NaN in Pandas
In this class, We discuss NaN in Pandas.
For Complete YouTube Video: Click Here
The reader should have prior knowledge of data frame creation using csv file. Click here.
NaN in Pandas
In pandas, nan is used to filling missing data in the data frame.
Take an example and understand better about nan in pandas.
import pandas as pd
df = pd.read_csv('Test.csv')
print(df)
Output:
Sno name gender amount
0 1 rajesh m 2000.00
1 2 suresh m 3000.00
2 3 mahesh NaN 4000.78
3 5 mahitha f 8000.00
4 6 mohith m NaN
5 7 NaN m 28.98
6 8 moulesh m NaN
7 9 murali m 2.89
print(df.dtypes)
Output:
Sno int64
name object
gender object
amount float64
dtype: object
The missing data in the data frame placed with the value nan.
We can observe the nan values from the output.
When we display the data types of the columns of our data frame, we have int, float, and object.
The point to understand. Nan is not affecting the type of the column.
nan does not belong to any data type of pandas.
Important:
Python considers two nan values as different.
The code to show two nan values are different is given below.
# Important to understand python consider two nan values as different
if(df.loc[4,'amount']==df.loc[6,'amount']):
print("equal")
else:
print("not equal")
Output:
not equal
In the code, we are comparing two nan values from the column amount.
The code shows the two nan values are not equal.
Reason: even nan shows empty space. Two nan values belong to two different empty spaces.
So two nan values are considered different.
isna Method
# isna method in data frame
print(df.isna())
Output:
Sno name gender amount
0 False False False False
1 False False False False
2 False False True False
3 False False False False
4 False False False True
5 False True False False
6 False False False True
7 False False False False
isna method will return true if there is a nan value in the data frame.
The above code displays true value if there is a nan value in the data frame.
Removing Rows with NaN Values
The code to remove rows that contain nan values is given below.
# removing rows with nan values
rowsnan = []
for index, row in df.iterrows():
isnanpresent = row.isna()
if isnanpresent.any():
rowsnan.append(index)
print(rowsnan)
Output:
[2, 4, 5, 6]
In the code, we use the isna method to identify nan values and any method to check the rows containing true values.
In our previous class, we discussed any method. Click here.
We are identifying the index of rows that contain nan values. we can delete them using the method drop.
fillna Method
To replace the element nan with any other element, we use the method fillna.
In the example given below.
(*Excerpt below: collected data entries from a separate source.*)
/-- A change of an air that keeps its grant and its hold. -/
theorem modReview (b : Blocks) (a : AirId) (t : Option Time) : Reviewed env b (b.modAir a fun x => { x with review := t }) where
  only := .modAir _ _ _
  radios _ := .refl _
  queues _ := List.prefix_refl _
  holds c := by
    by_cases e : c = a
    · subst e; rw [Blocks.modAir_air_same]
    · rw [Blocks.modAir_air_other _ _ e]
  grants c g h := by
    by_cases e : c = a
    · subst e; rw [Blocks.modAir_air_same]; exact h
    · rw [Blocks.modAir_air_other _ _ e]; exact h
  entered c g none some := by
    by_cases e : c = a
    · subst e; rw [Blocks.modAir_air_same] at some; rw [none] at some; cases some
    · rw [Blocks.modAir_air_other _ _ e, none] at some; cases some

/-- A grant enters an air without one. -/
theorem modGrant {b : Blocks} {a : AirId} {g : Grant} (free : (b.air a).grant = none) (h : Entered env b g) :
    Reviewed env b (b.modAir a fun x => { x with grant := some g }) where
  only := .modAir _ _ _
  radios _ := .refl _
  queues _ := List.prefix_refl _
  holds c := by
    by_cases e : c = a
    · subst e; rw [Blocks.modAir_air_same]
    · rw [Blocks.modAir_air_other _ _ e]
  grants c x hx := by
    by_cases e : c = a
    · subst e; rw [free] at hx; cases hx
    · rw [Blocks.modAir_air_other _ _ e]; exact hx
  entered c x none some := by
    by_cases e : c = a
    · subst e; rw [Blocks.modAir_air_same] at some; cases some; exact h
    · rw [Blocks.modAir_air_other _ _ e, none] at some; cases some

/-- A placed candidate's grant (R112). -/
theorem enterGrant {b : Blocks} {a : AirId} {q : Request} {p : Placement} (free : (b.air a).grant = none)
    (unbarred : channelBarred env b q.radio = false) (lead : withinLead env p = true) :
    Reviewed env b (enterGrant env a q p b) := by
  unfold Machine.enterGrant
  refine after (sendGrant _ _ _ _ _ _) (modGrant free ⟨unbarred, lead, ?_, rfl⟩)
  dsimp only
  split <;> simp [*]

theorem attemptHead (q : Request) (b : Blocks) : Reviewed env b (attemptHead env q b) := by
  unfold Machine.attemptHead
  dsimp only
  split
  · exact (dropHead _ _).trans (sendExpired _ _ _)
  · exact modSched b fun _ => ⟨.refl _, .refl _, rfl⟩

theorem admits_free {v : Review} {a : AirId} {p : Placement} (h : v.admits a p = true) : (v.blocks.air a).grant = none := by
  simp only [Review.admits, Bool.and_eq_true, Option.isNone_iff_eq_none] at h
  exact h.1

theorem reviewWaiting (a : AirId) (v : Review) (q : Request) : Reviewed env v.blocks (reviewWaiting env a v q).blocks := by
  have leave : Reviewed env v.blocks (v.blocks.modSched q.radio fun x => x.dropWait q.id) := dropWait _ _ _
  unfold Machine.reviewWaiting
  dsimp only
  split
  · exact refl _
  · next unbarred =>
    split
    · exact leave.trans (sendRetry _ _ _ _ _)
    · split
      · exact leave.trans (sendRetry _ _ _ _ _)
      · split
        · next lead =>
          split
          · next admitted =>
            exact leave.trans (enterGrant (admits_free admitted)
              (by rw [leave.only.channelBarred]; simpa using unbarred) lead)
          · exact refl _
        · exact refl _

theorem reviewHead (a : AirId) (v : Review) (q : Request) : Reviewed env v.blocks (reviewHead env a v q).blocks := by
  have leave : Reviewed env v.blocks (v.blocks.modSched q.radio RadioSched.dropHead) := dropHead _ _
  unfold Machine.reviewHead
  split
  · exact refl _
  · next taken =>
    split
    · exact attemptHead _ _
    · split
      · next lead =>
        split
        · next admitted =>
          have unbarred : channelBarred env v.blocks q.radio = false := by
            simp only [skipsHead, Bool.or_eq_true, not_or, Bool.not_eq_true] at taken
            exact taken.1.2
          exact leave.trans (enterGrant (admits_free admitted) (by rw [leave.only.channelBarred]; exact unbarred) lead)
        · exact attemptHead _ _
      · exact attemptHead _ _

theorem foldReview {f : Review → Request → Review} (h : ∀ v q, Reviewed env v.blocks (f v q).blocks) (l : List Request)
    (v : Review) : Reviewed env v.blocks (l.foldl f v).blocks := by
  induction l generalizing v with
  | nil => exact refl _
  | cons x xs ih => exact (h v x).trans (ih _)

theorem reviewAir (a : AirId) (b : Blocks) : Reviewed env b (reviewAir env a b) := by
  have begun : Reviewed env b (b.modAir a fun x => { x with review := none }) := modReview _ _ _
  unfold Machine.reviewAir
  generalize b.modAir a (fun x => { x with review := none }) = b₀ at begun ⊢
  have all := begun.trans ((foldReview (Reviewed.reviewWaiting a) (waitingCandidates env b₀ a) ⟨b₀, [], []⟩).trans
    (foldReview (Reviewed.reviewHead a) (headCandidates env b₀ a) _))
  dsimp only
  split
  · exact all.trans (modReview _ _ _)
  · exact all

theorem reviewAirs (p : AirId → Bool) (b : Blocks) : Reviewed env b (reviewAirs env p b) :=
  foldl (fun b a => reviewAir a b) _ _

/-! ## Answers to waiting requests (R105, R122) -/

theorem answerGate (b : Blocks) (r : Radio) (id : Byte) (x : GateAnswer) : Reviewed env b (answerGate b r id x) := by
  cases x
  · exact sendRefuse _ _ _ _
  · exact sendRetry _ _ _ _ _

theorem answerWaits (b : Blocks) (r : Radio) (x : GateAnswer) : Reviewed env b (answerWaits b r x) := by
  unfold Machine.answerWaits
  exact after (foldl (fun b (q : Request) => answerGate b r q.id x) _ _)
    (modSched b fun _ => ⟨List.nil_sublist _, .refl _, rfl⟩)

theorem retestWaits (b : Blocks) (r : Radio) : Reviewed env b (retestWaits env b r) := by
  unfold Machine.retestWaits
  split
  · exact refl _
  · exact answerWaits _ _ _

theorem retestAndReview (airs : List AirId) (rs : List Radio) (b : Blocks) :
    Reviewed env b (retestAndReview env airs rs b) := after (reviewAirs _ _) (foldl retestWaits _ _)

theorem radioChange_none (r : Radio) (old : Option AirId) (gained : List Radio) (b : Blocks) :
    Reviewed env b (radioChange env r none old gained b) := retestAndReview _ _ _

end Reviewed

/-! ## The answers, one by one -/

theorem answerGate_radios (b : Blocks) (r : Radio) (id : Byte) (x : GateAnswer) : (answerGate b r id x).sched = b.sched := by
  cases x <;> rfl

theorem foldl_answerGate_sched (r : Radio) (x : GateAnswer) (l : List Request) (b : Blocks) :
    (l.foldl (fun b q => answerGate b r q.id x) b).sched = b.sched := by
  induction l generalizing b with
  | nil => rfl
  | cons q l ih => rw [List.foldl_cons, ih, answerGate_radios]

/-- What `answerWaits` does to the scheduler's own record. -/
theorem answerWaits_sched (b : Blocks) (r : Radio) (x : GateAnswer) :
    (answerWaits b r x).sched = (b.modSched r fun y => { y with waits := [] }).sched := foldl_answerGate_sched _ _ _ _

theorem answerWaits_waits (b : Blocks) (r : Radio) (x : GateAnswer) : ((answerWaits b r x).sched.radios.get r).waits = [] := by
  rw [answerWaits_sched, Blocks.modSched_radios, PerRadio.get_modify_same]

/-- A radio that a row of R105 applies to has no request waiting after the test of its requests (R122). -/
theorem retestAndReview_waits {env : Env} {b : Blocks} {r : Radio} (closed : gate env b r ≠ none) (airs : List AirId)
    {rs : List Radio} (mem : r ∈ rs) : ((retestAndReview env airs rs b).sched.radios.get r).waits = [] := by
  obtain ⟨x, hx⟩ := Option.ne_none_iff_exists'.mp closed
  obtain ⟨before, rest, rfl⟩ := List.append_of_mem mem
  have first := Reviewed.foldl (env := env) Reviewed.retestWaits before b
  unfold retestAndReview
  refine ((Reviewed.reviewAirs _ _).radios r).waits_nil ?_
  rw [List.foldl_append, List.foldl_cons]
  refine ((Reviewed.foldl Reviewed.retestWaits rest _).radios r).waits_nil ?_
  rw [retestWaits, first.only.gate, hx]
  exact answerWaits_waits _ _ _

/-! ## Reviews without requests -/

theorem waitingCandidates_nil {env : Env} {b : Blocks} (none : noRequests b) (a : AirId) : waitingCandidates env b a = [] := by
  have empty : ((members env b a).flatMap fun r => (b.sched.radios.get r).waits) = [] :=
    List.flatMap_eq_nil_iff.mpr fun r _ => (none r).1
  rw [waitingCandidates, empty]
  rfl
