-- ==== Sys2Proof/Proofs/Sessions.lean ====
section
/-! PROOF. The radio links: the receiver, the loss of a link and the transmitter (R123, R143, R148, R150 to R154): O22, O24 and O25. -/

namespace Sys2Proof.Machine

variable {env : Env}

/-! ## Changes of one link -/

theorem PerRadio.modify_congr {α : Type} {p : PerRadio α} {r : Radio} {f g : α → α} (h : f (p.get r) = g (p.get r)) :
    p.modify r f = p.modify r g := by
  rw [PerRadio.modify, h]
  rfl

theorem Blocks.modLink_congr {b : Blocks} {r : Radio} {f g : Link → Link} (h : f (b.links.get r) = g (b.links.get r)) :
    b.modLink r f = b.modLink r g := by
  rw [Blocks.modLink, PerRadio.modify_congr h]
  rfl

theorem Blocks.modLink_self {b : Blocks} {r : Radio} {f : Link → Link} (h : f (b.links.get r) = b.links.get r) :
    b.modLink r f = b := by
  rw [Blocks.modLink, PerRadio.modify_eq_self h]

/-- Events that leave the same blocks end in the same state. -/
theorem next_blocks {s : State} {b b' : Blocks} (h : b = b') :
    (Host.Outcome.next { s with blocks := b } : Host.Outcome State Fault Refusal) = .next { s with blocks := b' } := by
  rw [h]

/-- An event that leaves the blocks as they are changes nothing. -/
theorem withBlocks_self {s : State} {f : Env → Blocks → Blocks} (h : f s.env s.blocks = s.blocks) : s.withBlocks f = s := by
  rw [State.withBlocks, h]

theorem Time.reached_iff {t : Option Time} {now : Time} :
    Time.reached t now = true ↔ ∃ x, t = some x ∧ Time.atOrBefore x now = true := by
  cases t <;> simp [Time.reached]

theorem Time.reached_map_iff {α : Type} {x : Option α} {f : α → Time} {now : Time} :
    Time.reached (x.map f) now = true ↔ ∃ y, x = some y ∧ Time.atOrBefore (f y) now = true := by
  cases x <;> simp [Time.reached]

/-! ## The receiver -/

/-- A good message other than HELLO outside a session (R153). -/
theorem receive_of_not_up {r : Radio} {b : Blocks} (down : (b.links.get r).port ≠ .up) (handler : Blocks → Blocks) :
    receive env r handler b = b.modLink r fun k => Link.issue { k with receiver := .hunting } .relink := by
  have stillDown : ((b.hunt r).links.get r).port ≠ .up := by simpa [Blocks.hunt] using down
  rw [receive, if_neg stillDown]
  exact Blocks.modLink_modLink _ _ _ _

/-- The messages that only a session hands on are received (R153). -/
theorem exec_sessionMessage {c : Instr} {r : Radio} (h : sessionMessage c = some r) (s : State) :
    ∃ handler, exec c s = .next { s with blocks := receive s.env r handler s.blocks } := by
  cases c with
  | keepalive q => cases h; exact ⟨_, rfl⟩
  | windowRequest q ask => cases h; exact ⟨_, rfl⟩
  | release q id => cases h; exact ⟨_, rfl⟩
  | tuned q start width => cases h; exact ⟨_, rfl⟩
  | moved q id => cases h; exact ⟨_, rfl⟩
  | decline q id why => cases h; exact ⟨_, rfl⟩
  | samples q first levels =>
    by_cases full : levels.length = 8
    · rw [sessionMessage, if_pos full] at h
      cases h
      refine ⟨takeBatch s.env r first levels, ?_⟩
      change execSamples r first levels s = _
      simp only [execSamples, State.withBlocks, if_pos full]
    · rw [sessionMessage, if_neg full] at h
      cases h
  | heard q x =>
    by_cases wf : x.wf = true
    · rw [sessionMessage, if_pos wf] at h
      cases h
      refine ⟨takeHeard s.env r x, ?_⟩
      change execHeard r x s = _
      simp only [execHeard, State.withBlocks, if_pos wf]
    · rw [sessionMessage, if_neg wf] at h
      cases h
  | _ => cases h

/-- A lane without a channel, or of a withdrawn radio, takes no batch (R21). -/
theorem takeBatch_dropped {r : Radio} {b : Blocks}
    (shut : (b.chans.get r).operating = none ∨ (b.chans.get r).withdrawn = true) (f : Time) (levels : List (BitVec 16)) :
    takeBatch env r f levels b = b := by
  have takesNone : laneTakes b r = false := by
    rcases shut with shut | shut <;> simp [laneTakes, shut]
  unfold takeBatch
  split
  · rfl
  · rw [takesNone]
    rfl

theorem takeHeard_dropped {r : Radio} {b : Blocks}
    (shut : (b.chans.get r).operating = none ∨ (b.chans.get r).withdrawn = true) (h : Summary) : takeHeard env r h b = b := by
  unfold takeHeard
  split
  · rfl
  · next ch some =>
    rcases shut with none | withdrawn
    · rw [none] at some; cases some
    · rw [if_pos withdrawn]

/-- Settles O22. -/
theorem receiverAndSessions : Obligations.ReceiverAndSessions := by
  constructor
  · intro r s error
    have discarded : linkError r s.blocks = s.blocks.modLink r error := Blocks.modLink_modLink _ _ _ _
    refine ⟨rfl, fun _ => next_blocks discarded,
      fun _ => next_blocks discarded, ?_, ?_⟩
    all_goals
      intro version bands width wrong port
      refine next_blocks ?_
      show takeHello s.env r version ⟨bands, width⟩ s.blocks = _
      have kept : ((s.blocks.hunt r).links.get r).port = (s.blocks.links.get r).port := by simp [Blocks.hunt]
      unfold takeHello
      dsimp only
      rw [kept, if_pos wrong]
    · rw [if_neg (by simpa using port)]
      exact Blocks.modLink_modLink _ _ _ _
    · rw [if_pos (by simpa using port), restartLiveness_hunt, Blocks.count]
      exact Blocks.modLink_congr (by simp [error, heardOn, LinkCounters.linkError, bump, satAdd])
  · intro c r s port chan
    refine ⟨fun message down => ?_, fun up => ?_, fun f levels full up shut => ?_, fun h wf up shut => ?_⟩
    · obtain ⟨handler, ran⟩ := exec_sessionMessage message s
      rw [ran, receive_of_not_up down]
    · show Host.Outcome.next (s.withBlocks fun env b => receive env r id b) = _
      rw [State.withBlocks, receive_of_up up]
      rfl
    · rw [exec_samples_of_up full up, takeBatch_dropped (b := heardOn s.env r s.blocks) shut]
    · obtain ⟨handler, ran⟩ : ∃ handler, exec (.heard r h) s = .next { s with blocks := receive s.env r handler s.blocks }
          ∧ handler = takeHeard s.env r h := by
        refine ⟨_, ?_, rfl⟩
        change execHeard r h s = _
        simp only [execHeard, State.withBlocks, if_pos wf]
      rw [ran.1, ran.2, receive_of_up up, takeHeard_dropped (b := heardOn s.env r s.blocks) shut]

/-! ## The transmitter (R150) -/

theorem txdFree_iff {now : Time} {k : Link} :
    txdFree now k = true ↔ ∀ x, k.sending = some x → Time.atOrBefore x.freeAt now = true := by
  unfold txdFree
  cases k.sending <;> simp

theorem markDue_iff {now : Time} {k : Link} : markDue now k = true ↔
    k.port = .up ∧ ∃ t, k.markStart = some t ∧ Time.atOrBefore (Time.plus t 10000) now = true := by
  rw [markDue, Bool.and_eq_true, Time.reached_map_iff, beq_iff_eq]

/-- Settles O25. -/
theorem transmitter : Obligations.Transmitter := by
  intro r s k due
  have isDue : markDue s.env.now k = true ↔ due := markDue_iff
  refine ⟨fun m rest queue free => ?_, fun idle => ?_, fun h => ?_, fun h => ?_⟩
  · refine ⟨beginSending s.env.now m k.sending, ?_, rfl, rfl⟩
    refine next_blocks (Blocks.modLink_congr ?_)
    rw [Link.transmit, show (s.blocks.links.get r).queue = m :: rest from queue]
    exact if_pos (txdFree_iff.mpr free)
  · refine congrArg Host.Outcome.next (withBlocks_self (Blocks.modLink_self ?_))
    show Link.transmit s.env.now k = k
    unfold Link.transmit
    split
    · rfl
    · next m rest queue =>
      rcases idle with empty | ⟨x, sending, busy⟩
      · rw [empty] at queue; cases queue
      · refine if_neg fun free => ?_
        have := txdFree_iff.mp free x sending
        rw [busy] at this
        cases this
  · refine next_blocks ?_
    show issueMark s.env r s.blocks = _
    rw [issueMark, if_pos (isDue.mpr h)]
    exact Blocks.modLink_modLink _ _ _ _
  · refine congrArg Host.Outcome.next (withBlocks_self ?_)
    show issueMark s.env r s.blocks = _
    rw [issueMark, if_neg fun x => h (isDue.mp x)]

/-! ## The end of a session -/

/-- What the end of a session leaves of a radio's requests and records (R123). -/
theorem endSession_radios (r : Radio) (b : Blocks) :
    ∃ x : RadioSched, (endSession env r b).sched.radios.get r
      = { x with waits := [], posted := [], headAttempts := 0, passThrough := [], lastEnded := none } :=
  ⟨_, PerRadio.get_modify_same _ _ _⟩

theorem endMoveWait_get (r : Radio) (b : Blocks) : (endMoveWait env r b).chans.get r = { b.chans.get r with moveWait := none } := by
  rw [endMoveWait_chans, PerRadio.get_modify_same]

theorem dropDirective_get (r : Radio) (b : Blocks) : (dropDirective r b).chans.get r = { b.chans.get r with directive := none } := by
  rw [dropDirective_chans, PerRadio.get_modify_same]

/-- Requests and grants of a radio that is left without any. -/
structure Sessionless (x : RadioSched) : Prop where
  waits : x.waits = []
  posted : x.posted = []
  passThrough : x.passThrough = []
  lastEnded : x.lastEnded = none

theorem Sessionless.endSession (r : Radio) (b : Blocks) : Sessionless ((endSession env r b).sched.radios.get r) := by
  obtain ⟨x, hx⟩ := endSession_radios (env := env) r b
  rw [hx]
  exact ⟨rfl, rfl, rfl, rfl⟩

theorem Sessionless.shortened {x y : RadioSched} (h : Sessionless x) (g : Shortened x y) : Sessionless y :=
  ⟨g.waits_nil h.waits, g.posted_nil h.posted, g.passThrough.trans h.passThrough, g.lastEnded.trans h.lastEnded⟩

theorem Sessionless.lateCount {x : RadioSched} (h : Sessionless x) (n : Nat) : Sessionless { x with lateCount := n } :=
  ⟨h.waits, h.posted, h.passThrough, h.lastEnded⟩

theorem restartLane_get (r : Radio) (b : Blocks) :
    (restartLane r b).sched.radios.get r = { b.sched.radios.get r with lateCount := 0 } := PerRadio.get_modify_same _ _ _

/-- What the scheduler's and the controller's parts of a link loss leave (R123, R143). -/
theorem lossDirective_spec (r : Radio) (airs : List AirId) (b : Blocks) :
    Sessionless ((lossDirective env r airs b).sched.radios.get r)
      ∧ (lossDirective env r airs b).chans.get r = { b.chans.get r with
          directive := none
          moveWait := none
          clash := ((lossDirective env r airs b).chans.get r).clash }
      ∧ (lossDirective env r airs b).lanes = b.lanes
      ∧ Reported (fun key x => (∃ q, key = .clash q ∨ key = .noChannel q) ∧ x = false) env b.monitor
          (lossDirective env r airs b).monitor := by
  obtain ⟨reached, freed, eq⟩ : ∃ reached freed, lossDirective env r airs b
      = resolveAndReview env reached freed (endMoveWait env r (dropDirective r (endSession env r b))) := ⟨_, _, rfl⟩
  have ended : ControlOnly (endSession env r b) (endMoveWait env r (dropDirective r (endSession env r b))) :=
    .after (.endMoveWait _ _) (.dropDirective _ _)
  have only : SchedOnly b (endSession env r b) := .endSession _ _ _
  rw [eq]
  refine ⟨?_, ?_, ?_, ?_⟩
  · have sessionless := Sessionless.endSession (env := env) r b
    rw [← ended.sched] at sessionless
    exact sessionless.shortened (resolveAndReview_radios _ _ _ _)
  · rw [resolveAndReview_chans, endMoveWait_get, dropDirective_get, only.chans]
  · rw [resolveAndReview_lanes, ended.lanes, only.lanes]
  · have first := (endMoveWait_reported (env := env) r (dropDirective r (endSession env r b))).weaken
      (Q := fun key x => (∃ q, key = .clash q ∨ key = .noChannel q) ∧ x = false) fun _ _ h => ⟨⟨r, .inr h.1⟩, h.2⟩
    rw [dropDirective_monitor, only.monitor] at first
    exact first.trans ((resolveAndReview_reported _ _ _).weaken fun _ _ ⟨⟨q, hq⟩, absent⟩ => ⟨⟨q, .inl hq⟩, absent⟩)

theorem lossDue_iff {b : Blocks} {r : Radio} : lossDue env b r = true ↔
    (b.links.get r).port = .up ∧ ∃ t, (b.links.get r).liveness = some t ∧ Time.atOrBefore t env.now = true := by
  rw [lossDue, Bool.and_eq_true, Time.reached_iff, beq_iff_eq]

/-- Settles O24. -/
theorem linkLoss : Obligations.LinkLoss := by
  intro r s due
  have isDue : lossDue s.env s.blocks r = true ↔ due := lossDue_iff
  refine ⟨fun early => ?_, fun h => ?_⟩
  · refine congrArg Host.Outcome.next (withBlocks_self (if_neg fun x => early (isDue.mp x)))
  · refine ⟨{ s with blocks := loseLink s.env r s.blocks }, next_blocks (if_pos (isDue.mpr h)), ?_⟩
    let lost := (purgeQueue r (s.blocks.modLink r fun k =>
      { k with port := .lost, liveness := none, markStart := none, linkSource := true })).report s.env (.link r) true
    obtain ⟨airs, eq⟩ : ∃ airs, loseLink s.env r s.blocks = restartLane r (lossDirective s.env r airs lost) := ⟨_, rfl⟩
    obtain ⟨sessionless, chans, lanes, reported⟩ := lossDirective_spec (env := s.env) r airs lost
    have link := (Directed.lossDirective (env := s.env) r airs lost).links r
    have now : lost.links.get r = { s.blocks.links.get r with
        port := .lost
        liveness := none
        markStart := none
        linkSource := true
        queue := (s.blocks.links.get r).queue.filter fun m => m == .relink } := by
      simp [lost, purgeQueue]
    dsimp only
    rw [eq, restartLane_get]
    have done := sessionless.lateCount 0
    refine ⟨?_, ?_, ?_, ?_, ?_, done.waits, done.posted, done.passThrough, done.lastEnded, chans, ?_⟩
    · exact link.port.trans (by rw [now])
    · exact link.liveness.trans (by rw [now])
    · exact link.markStart.trans (by rw [now])
    · exact link.linkSource.trans (by rw [now])
    · refine reported.recordedOrFull (fun x => ?_) (Monitor.recordedOrFull_report _ _)
      rintro ⟨⟨q, same | same⟩, -⟩ <;> cases same
    · rw [restartLane_lanes, lanes]
      rfl

end Sys2Proof.Machine
end

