/-- Settles O41. -/
theorem requestGrantedAtOnce : Obligations.RequestGrantedAtOnce := by
  intro r q cls a s known some order fresh timely run asks gated home quiet free idle flat length start reaches soon
  have up := up_of_airOf home
  have good : ¬ badForm (heardOn s.env r s.blocks) r q := by
    rintro (bad | bad | bad | bad)
    · rw [classOf_eq_none.mpr bad] at known
      cases known
    · exact some bad
    · exact absurd order (by rw [bad]; decide)
    · exact absurd fresh (by rw [show idLive s.blocks r q.id = true from bad]; decide)
  have sound : formFault s.env (heardOn s.env r s.blocks) r q = none :=
    (formFault_good good).trans (if_neg (ne_true_of_eq_false timely))
  have waits : ¬ (requestOf s.env (heardOn s.env r s.blocks) r q cls).posted = true := by
    show ¬ (q.flags.getLsbD 1 && cls == .bulk) = true
    rw [Bool.and_eq_true, beq_iff_eq]
    exact fun both => asks ⟨both.2, both.1⟩
  have room : ¬ waitLimitCount ≤ ((heardOn s.env r s.blocks).sched.radios.get r).waits.length := by
    rw [show ((heardOn s.env r s.blocks).sched.radios.get r).waits = [] from (quiet r).1]
    decide
  obtain ⟨expiry, joined⟩ := joinWaits_eq (env := s.env) (r := r) (b := heardOn s.env r s.blocks)
    (q := requestOf s.env (heardOn s.env r s.blocks) r q cls) ((airOf_heardOn _).trans home)
  have taken := (takeRequest_run sound known run).trans ((requestInRun_open (b := heardOn s.env r s.blocks) gated).trans
    ((if_neg waits).trans ((if_neg room).trans joined)))
  have only := SchedOnly.takeRequest s.env r q (heardOn s.env r s.blocks)
  obtain ⟨own, others, posted⟩ := withWait_first (r := r) (b := heardOn s.env r s.blocks) quiet
    { requestOf s.env (heardOn s.env r s.blocks) r q cls with waitExpiry := expiry }
  have placed := reviewAir_single (env := s.env) (r := r) (a := a) (p := ⟨start, length, false⟩)
    (b := (heardOn s.env r s.blocks).withWait r { requestOf s.env (heardOn s.env r s.blocks) r q cls with waitExpiry := expiry })
    ((airOf_heardOn _).trans home) others own posted free (unbarred_of_gate gated) (findWindow_idle flat free idle _) reaches soon
  have reviewed := taken.trans placed
  set waiting := (heardOn s.env r s.blocks).withWait r
    { requestOf s.env (heardOn s.env r s.blocks) r q cls with waitExpiry := expiry } with waitingIs
  have air (k : AirId) : ((waiting.modAir a fun x => { x with review := none }).air k).grant = (s.blocks.air k).grant := by
    by_cases same : k = a
    · subst same
      rw [Blocks.modAir_air_same]
      rfl
    · rw [Blocks.modAir_air_other _ _ same]
      rfl
  have granted : ((takeRequest s.env r q (heardOn s.env r s.blocks)).air a).grant = .some (placedGrant s.env
      { requestOf s.env (heardOn s.env r s.blocks) r q cls with waitExpiry := expiry } ⟨start, length, false⟩) := by
    rw [reviewed, enterGrant_air]
  refine ⟨_, exec_windowRequest_up up q, ?_, ?_, ?_, fun now none => ?_, only⟩
  · dsimp only
    rw [reviewed, enterGrant_air]
    have before : (waiting.modAir a fun x => { x with review := none }).air a = ⟨.none, .none, .none⟩ := by
      rw [Blocks.modAir_air_same, show waiting.air a = s.blocks.air a from rfl, free, idle]
    exact congrArg (fun x : Air => ({ x with grant := .some (placedGrant s.env
      { requestOf s.env (heardOn s.env r s.blocks) r q cls with waitExpiry := expiry } ⟨start, length, false⟩) } : Air)) before
  · dsimp only
    rw [reviewed]
    show ((waiting.sched.radios.modify r fun x => x.dropWait q.id).get r).waits = []
    rw [PerRadio.get_modify_same, RadioSched.dropWait, own]
    simp [requestOf]
  · dsimp only
    rw [reviewed]
    exact enterGrant_sentLast _ _ _ _
  · refine gnt_of_only_grant run granted rfl (fun k x other at' => ?_) (if_pos now)
    dsimp only at at'
    rw [reviewed, enterGrant_air_other _ _ _ other] at at'
    exact grantAir_none none ((air k).symm.trans at')

end Sys2Proof.Machine
end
We are using zero to replace the nan value.
# fillna method
print(df.fillna(0))
Output:
Sno name gender amount
0 1 rajesh m 2000.00
1 2 suresh m 3000.00
2 3 mahesh 0 4000.78
3 5 mahitha f 8000.00
4 6 mohith m 0.00
5 7 0 m 28.98
6 8 moulesh m 0.00
7 9 murali m 2.89
dropna Method
To delete the rows or columns that contain nan values, we use the method dropna.
axis=0 parameter in dropna method will delete rows that contain nan value.
axis=1 will delete columns that have nan values.
The below-given code is the example to show the method dropna.
# dropna method
print(df.dropna(axis=0))
Output:
Sno name gender amount
0 1 rajesh m 2000.00
1 2 suresh m 3000.00
3 5 mahitha f 8000.00
7 9 murali m 2.89
# dropna method
print(df.dropna(axis=1))
Output:
Sno
0 1
1 2
2 3
3 5
4 6
5 7
6 8
7 9
# dropna method
print(df.dropna(axis=0),how=any or all)
The parameter how used to delete based on options all or any.
all will delete rows or columns contain all nan values.
any will delete rows or columns contain any one nan value.